Не сможет, сказал я ей.

"Я отплачу каждому негодяю. Каждому, кто когда-либо обидел меня или осудил. Я всем им отплачу. Я хочу, чтобы они знали, кто я и на что я способна. Я раздавлю их, как вот эту медузу".

Ты почти сумела это сделать.

Что она сумела сделать?

Почти все.

Она сумела сделать почти все, что хотела, она наметила себе цель и неуклонно шла к ней, но не поняла, что сама же может стать жертвой на пути осуществления своих замыслов.

Она оставила свой след на земле. Начав с нуля, с ничего, но, сообразив, что удача идет к ней в руки, она заставила мир признать, что существовала. Счастливый случай вывел ее на орбиту, а на землю она упала вовсе не потому, что ее покинуло счастье. Нет, просто она отдала свою жизнь ради меня.

В этом и была ее ошибка. В том, что она любила меня. До самого конца в ней оставалось нечто человеческое, чего она не сумела вытравить из себя. Отсюда и ее обреченность. И – если верить религии – в этом ее спасение.

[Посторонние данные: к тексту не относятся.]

-- ==== Sys2Proof/Machine/NoopError.lean ====
section
/-! DEFINITION. NOOP and ERROR (`41_noop_error.md`). In every meaning the state given is the one after the fetch, with
IP already past the instruction (R26, R127). -/

namespace Sys2Proof.Machine

/-- R140: no effect; the instruction completes. -/
def execNoop (s : State) : Result := complete .noop s

/-- R141: what ERROR does is the parameter `ERROR_EXEC`: `Fault(ErrorOpcode)` by default, else NOOP's effect with
`last = (ERROR, [])`, else the report that its word is an unknown opcode (log 7). -/
def execError (s : State) : Result :=
  match s.cfg.errorExec with
  | .fault => raiseOutcome (.fault .errorOpcode) s
  | .noop => complete .error s
  | .unknown => raiseOutcome (.error (.unknownOpcode (s.cfg.opNum .error))) s

end Sys2Proof.Machine
end

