-- ==== Sys2Proof/Machine/Core.lean ====
section
/-! DEFINITION. The machine as the host's interface reads it. -/

def Sys2Proof.core : Host.Core :=
  { State := Sys2Proof.Machine.State, Fault := Sys2Proof.Machine.Fault, Refusal := Sys2Proof.Machine.Refusal,
    step := Sys2Proof.Machine.step, reset := Sys2Proof.Machine.State.reset }
end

Она была личностью. При всей ее безнравственности и коррупции, при том, что за ее спиной стояли темные силы, она была человеком незаурядным, хотя незаурядность эта, наверное, целиком состояла из ее жизнеспособности. Но и жизнеспособность не существует вечно, и она превращается в ничто.

Большой ценой заплатила она за признание, с тем чтобы в конце жизни отказаться от него. Кто знает, может, в один прекрасный день она поняла, чего все это стоит.

Я очнулся. Панихида уже кончилась; могильщики бросали на могилу последние лопаты земли.

Притихшая, словно парализованная, толпа постояла еще немного на зеленой лужайке под тусклым небом, потом – сперва медленно, затем все быстрее – начала расходиться.

Я постоял еще немного. Пошел дождь. Кто-то тронул меня за плечо.

Это был Томми Даллас.

– Стив!

Меня удивило такое обращение – мы же, в сущности, едва были знакомы.

– Да?

– У вас найдется минута? Мне надо поговорить с вами.

– Только не сейчас, – сказал я.

Он посмотрел мне прямо в глаза, и я невольно обратил внимание на его осунувшееся лицо.

– Что ж... Впереди еще много времени.

"Смотря для чего, – про себя возразил я. – Будущее становится прошлым, пока ловишь уходящую из крана воду, которая и есть настоящее".

– Правильно. Времени еще много.

Томми ушел. По-видимому, понял, что надо уйти. Я спросил себя: чувствовал ли он что-нибудь к Аде раньше и чувствует ли что-нибудь сейчас? Трудно сказать.